++++ Provided records ++++

/-- Settles O19: a store names its span, and every path that writes capture records goes through `State.captureRecord`. -/
theorem storesTouchOnlyTheirBytes : Obligations.StoresTouchOnlyTheirBytes := by
  unfold Obligations.StoresTouchOnlyTheirBytes
  refine ⟨fun _ _ _ a wf e out => (sysWindowWrite_keeps e wf).2 a out,
    fun _ _ _ a _ wf e lo out => (cueFrameWrite_keeps e wf).2 a (by subst lo; exact out),
    fun _ _ _ _ _ a wf e out => (bar2Write_keeps e wf).2 a out, fun _ _ _ _ a wf e out => (flipMaskWrite_keeps e wf).2 a out, ?_⟩
  intro s t a wf h out
  suffices k : Captures s t from (k.bytes wf).2 a out
  obtain (⟨_, e⟩ | ⟨_, e⟩ | ⟨_, e⟩ | ⟨_, e⟩ | ⟨_, e⟩ | ⟨_, _, e⟩ | ⟨_, e⟩ | ⟨_, _, _, _, e⟩ | ⟨_, _, _, _, _, _, _, _, _, e⟩ | ⟨_, _, _,
    _, _, e⟩ | ⟨_, e⟩ | ⟨_, _, _, _, _, _, e⟩ | ⟨_, e⟩ | ⟨_, e⟩ | ⟨_, e⟩ | ⟨_, _, e⟩ | ⟨_, _, e⟩ | ⟨_, _, _, _, _, _, _, _, e⟩ | ⟨_, e⟩ |
    ⟨_, _, _, e⟩) := h
  · exact Captures.request cmdCueCancel_captures e
  · exact execCueExecute_captures t e
  · exact execRootRoundAdvance_captures t e
  · exact execCuePrefetchDeadline_captures t e
  · exact execEquinoxCommit_captures t e
  · exact execEquinoxCancelFrame_captures t e
  · exact Captures.request cmdCueDomainCancel_captures e
  · exact execTdcEdge_captures t e
  · exact execFragmentReceive_captures t e
  · exact execFrameReceive_captures t e
  · exact execCuePrefetchStart_captures t e
  · exact execDramUncorrectableRead_captures t e
  · exact Captures.request cmdEquinoxCancel_captures e
  · exact Captures.request cmdCueDomainAnnounce_captures e
  · exact execTimeStepApply_captures t e
  · exact execCueAnnounce_captures t e
  · exact execCueCancelFrame_captures t e
  · exact execSramUncorrectable_captures t e
  · exact Captures.request cmdEquinoxDomainCancel_captures e
  · exact execPauseReceive_captures t e

end Sys2Proof.Machine
end

section
/-!
SUPPORT. O18: a domain frame that fails a test of R186 is counted on its port and acts on nothing.
-/
namespace Sys2Proof.Machine
set_option Elab.async false -- one declaration after the other: fewer threads at once

theorem State.trunk_updTrunk (s : State) (p : Nat) (f : Trunk → Trunk) : ((s.updTrunk p f).port p).trunk = f (s.port p).trunk := by
  simp [State.updTrunk, State.updPort, State.setPort, State.port]

theorem State.port_counterHalf (s : State) (old new opcode request offset p : Nat) :
    (s.counterHalf old new opcode request offset).port p = s.port p := by
  rw [State.counterHalf_within.eq]
  rfl

/-- A domain frame's failure counter advances and nothing else of the trunk changes. -/
theorem State.trunk_trunkCount (s : State) (p k : Nat) :
    ((s.trunkCount p k).port p).trunk =
      if k = 0 then { (s.port p).trunk with authFail := inc48 (s.port p).trunk.authFail 1 }
      else if k = 1 then { (s.port p).trunk with replay := inc48 (s.port p).trunk.replay 1 }
      else if k = 2 then { (s.port p).trunk with badFrame := inc48 (s.port p).trunk.badFrame 1 }
      else if k = 3 then { (s.port p).trunk with onEdge := inc48 (s.port p).trunk.onEdge 1 }
      else { (s.port p).trunk with tagMismatch := inc48 (s.port p).trunk.tagMismatch 1 } := by
  unfold State.trunkCount
  rw [State.port_counterHalf, State.trunk_updTrunk]
  by_cases h0 : k = 0 <;> by_cases h1 : k = 1 <;> by_cases h2 : k = 2 <;> by_cases h3 : k = 3 <;> simp [*]

/-- A failed frame is counted, and the port keeps the tick from which its frames have failed (R203). -/
theorem State.trunk_failFrame (s : State) (p k : Nat) :
    ((s.failFrame p k).port p).trunk =
      { ((s.trunkCount p k).port p).trunk with badSince := some (((s.trunkCount p k).port p).trunk.badSince.getD s.time.tick) } := by
  unfold State.failFrame
  rw [State.trunk_updTrunk]

/-- What a failed frame leaves alone: it acts on nothing (R186). -/
theorem State.failFrame_acts_on_nothing (s : State) (p k : Nat) :
    (s.failFrame p k).dom = s.dom ∧ (s.failFrame p k).cue = s.cue ∧ (s.failFrame p k).rnd = s.rnd := by
  rw [State.failFrame_within.eq]
  exact ⟨rfl, rfl, rfl⟩

section
variable {dt : Nat} {f : DomFrame} {s v : State} {kind : Nat}

theorem takeDown_of_rejected {act : State → State} (hp : f.port < 56) (h : (s.advance dt).acceptDomain f = (false, v)) :
    takeDown kind dt f act s = .next v := by
  simp [takeDown, withPort, portCount, hp, h]

theorem takeUp_of_rejected (hp : f.port < 56) (h : (s.advance dt).acceptDomain f = (false, v)) : takeUp kind dt f s = .next v := by
  simp [takeUp, withPort, portCount, hp, h]

theorem takeInband_of_rejected {answer : Bool} {act : State → State} (hp : f.port < 56)
    (h : (s.advance dt).acceptDomain f = (false, v)) : takeInband dt f answer act s = .next v := by
  simp [takeInband, withPort, portCount, hp, h]

end

/-- The rows of domain frames (not compiled: the instruction set has more constructors than compiled code can tag). -/
noncomputable def domainFrameRows (dt : Nat) (f : DomFrame) : List Instr :=
  [.hello dt f, .members dt f, .cueAnnounce dt f, .cueCancelFrame dt f, .cueAck dt f, .prepare dt f, .ready dt f,
    .arm dt f, .armed dt f, .equinoxCancelFrame dt f, .cancelAck dt f, .inbandRequest dt f, .inbandResponse dt f]

/-- Every row of domain frames ends where the tests reject its frame. -/
theorem exec_of_rejected {dt : Nat} {f : DomFrame} {c : Instr} {s v : State} (hc : c ∈ domainFrameRows dt f) (hp : f.port < 56)
    (h : (s.advance dt).acceptDomain f = (false, v)) : exec c s = .next v := by
  simp only [domainFrameRows, List.mem_cons, List.not_mem_nil, or_false] at hc
  rcases hc with rfl | rfl | rfl | rfl | rfl | rfl | rfl | rfl | rfl | rfl | rfl | rfl | rfl
  · show execHello dt f s = _
    simp [execHello, withPort, portCount, hp, h]
  · show execMembers dt f s = _
    simp [execMembers, withPort, portCount, hp, h]
  · show execCueAnnounce dt f s = _
    simp [execCueAnnounce, withPort, portCount, hp, h]
  · show execCueCancelFrame dt f s = _
    simp [execCueCancelFrame, withPort, portCount, hp, h]
  · show execCueAck dt f s = _
    simp [execCueAck, withPort, portCount, hp, h]
  · exact takeDown_of_rejected hp h
  · exact takeUp_of_rejected hp h
  · exact takeDown_of_rejected hp h
  · exact takeUp_of_rejected hp h
  · exact takeDown_of_rejected hp h
  · exact takeUp_of_rejected hp h
  · exact takeInband_of_rejected hp h
  · exact takeInband_of_rejected hp h

/-- A frame a test rejects under counter `k` leaves the state of `failFrame`. -/
theorem completes_of_failed {dt k : Nat} {f : DomFrame} {c : Instr} {s u : State} {trunk : Trunk} (hc : c ∈ domainFrameRows dt f)
    (hu : s.advance dt = u) (hp : f.port < 56) (h : u.acceptDomain f = (false, u.failFrame f.port k))
    (ht : ((u.failFrame f.port k).port f.port).trunk = trunk) :
    CompletesWith (exec c s) (fun t => (t.port f.port).trunk = trunk ∧ t.dom = u.dom ∧ t.cue = u.cue ∧ t.rnd = u.rnd) := by
  subst hu
  exact ⟨_, exec_of_rejected hc hp h, ht, State.failFrame_acts_on_nothing _ _ _⟩

/-- A trunk port that receives domain frames is up. -/
theorem State.link_of_domainRx {s : State} {p : Nat} (h : s.domainRx p = true) : (s.port p).link = .up := by
  simpa using (Bool.and_eq_true_iff.1 h).2

/-- Settles O18: the tests of `acceptDomain` one by one, each failing frame counted by `failFrame`. -/
theorem domainFrameTests : Obligations.DomainFrameTests := by
  unfold Obligations.DomainFrameTests
  refine ⟨?version, ?tag, ?auth, ?replay⟩
  case version =>
    intro dt f c s u hc hu hp hrx htr hv
    refine completes_of_failed (k := 2) hc hu hp ?_ ?_
    · simp [State.acceptDomain, State.link_of_domainRx hrx, htr, hrx, hv]
    · simp [State.trunk_failFrame, State.trunk_trunkCount]
  case tag =>
    intro dt f c s u hc hu hp hrx htr hv ht
    refine completes_of_failed (k := 4) hc hu hp ?_ ?_
    · simp [State.acceptDomain, State.link_of_domainRx hrx, htr, hrx, hv, ht]
    · simp [State.trunk_failFrame, State.trunk_trunkCount]
  case auth =>
    intro dt f c s u hc hu hp hrx htr hv ht hm
    refine completes_of_failed (k := 0) hc hu hp ?_ ?_
    · simp [State.acceptDomain, State.link_of_domainRx hrx, htr, hrx, hv, ht, hm]
    · simp [State.trunk_failFrame, State.trunk_trunkCount]
  case replay =>
    intro dt f c s u hc hu hp hrx htr hv ht hm hs
    refine completes_of_failed (k := 1) hc hu hp ?_ ?_
    · simp [State.acceptDomain, State.link_of_domainRx hrx, htr, hrx, hv, ht, hm, hs]
    · simp [State.trunk_failFrame, State.trunk_trunkCount]

end Sys2Proof.Machine
end

section
/-!
SUPPORT. O21: `SYS_FW_WRITE` checks its offset against the end of the image with the writes that still wait for a supply warning to end
(R421, R404), which its clause does not speak of.
-/
namespace Sys2Proof.Machine
set_option Elab.async false -- one declaration after the other: fewer threads at once

/-- A write of one byte at the end of the byte that flash holds. -/
def nextByteWrite : Req := { src := .host 0, seq := 1, len := 12, payload := Config.word [(0, 1), (32, 1), (64, 5)] }

/-- A write of flash byte 1 is suspended already: the image will end at byte 2 when it has run. -/
def writeSuspended : State :=
  { fw := { running := true, imgB := { bytes := 1, data := [7] } }
    plat := { flashWork := [.command { opcode := 0x0109, req := nextByteWrite }] } }

theorem nextByteWrite_passes : cmdSysFwWrite.passes nextByteWrite 0 writeSuspended = true := by decide +kernel

/-- The image ends after the suspended write, so the next write does not begin at byte 1. -/
theorem nextByteWrite_refused : exec (.sysFwWrite nextByteWrite) writeSuspended =
    .next (writeSuspended.answered 0x0109 nextByteWrite 0 stBadParam []) := by
  have past : nextByteWrite.f 0 32 ≠ 0 ∧ nextByteWrite.f 0 32 ≠ (writeSuspended.rung 0x0109 nextByteWrite 0).imageEnd := by decide +kernel
  exact runCommand_done nextByteWrite_passes (by simp only [cmdSysFwWrite]; exact if_pos (.inl past))

/-- Refutes O21: with a suspended write of one byte at byte 1, `SYS_FW_WRITE` at byte 1 answers `BAD_PARAM`, where the clause has `OK`. -/
theorem not_systemCommands : ¬ Obligations.SystemCommands := by
  unfold Obligations.SystemCommands
  rintro ⟨-, -, -, -, -, -, -, -, -, -, write, -⟩
  obtain ⟨t, e, hresp, -⟩ := write nextByteWrite 0 writeSuspended nextByteWrite_passes (.inr (by decide +kernel)) (by decide +kernel) rfl
  obtain rfl := Host.Outcome.next.inj (nextByteWrite_refused.symm.trans e)
  have := (State.reply_mailbox (writeSuspended.rung 0x0109 nextByteWrite 0) 0x0109 nextByteWrite 0 stBadParam []).2.symm.trans hresp
  simp [stBadParam, stOk] at this

end Sys2Proof.Machine
end

section
/-!
SUPPORT. O22: the bank and Equinox commands on the rung state.
-/
namespace Sys2Proof.Machine
set_option Elab.async false -- one declaration after the other: fewer threads at once

/-- A command that answers now completes, its response written over the state its action leaves. -/
theorem completes_of_done {c : Command} {q : Req} {k : Nat} {s u : State} {st : Nat} {p : Fields} {P : State → Prop}
    (h : c.passes q k s = true) (hr : c.run q (s.rung c.opcode q k) = .done st p u) (hP : P (u.reply c.opcode q k st p)) :
    CompletesWith (runCommand c q s) P :=
  ⟨_, runCommand_done h hr, hP⟩

/-- A command that waits completes, put among the waiting commands over the state its action leaves. -/
theorem completes_of_aside {c : Command} {q : Req} {k : Nat} {s u : State} {w : Wait} {P : State → Prop}
    (h : c.passes q k s = true) (hr : c.run q (s.rung c.opcode q k) = .aside w u) (hP : P (u.aside c.opcode q w)) :
    CompletesWith (runCommand c q s) P :=
  ⟨_, runCommand_aside h hr, hP⟩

++++

Exercise description
Please transcribe exactly the lines above from the line that has "unfold Obligations.StoresTouchOnlyTheirBytes" up to and including the line that has "intro s t a wf h out"; no other line belongs in the answer.

Written response
  unfold Obligations.StoresTouchOnlyTheirBytes
  refine ⟨fun _ _ _ a wf e out => (sysWindowWrite_keeps e wf).2 a out,
    fun _ _ _ a _ wf e lo out => (cueFrameWrite_keeps e wf).2 a (by subst lo; exact out),
    fun _ _ _ _ _ a wf e out => (bar2Write_keeps e wf).2 a out, fun _ _ _ _ a wf e out => (flipMaskWrite_keeps e wf).2 a out, ?_⟩
  intro s t a wf h out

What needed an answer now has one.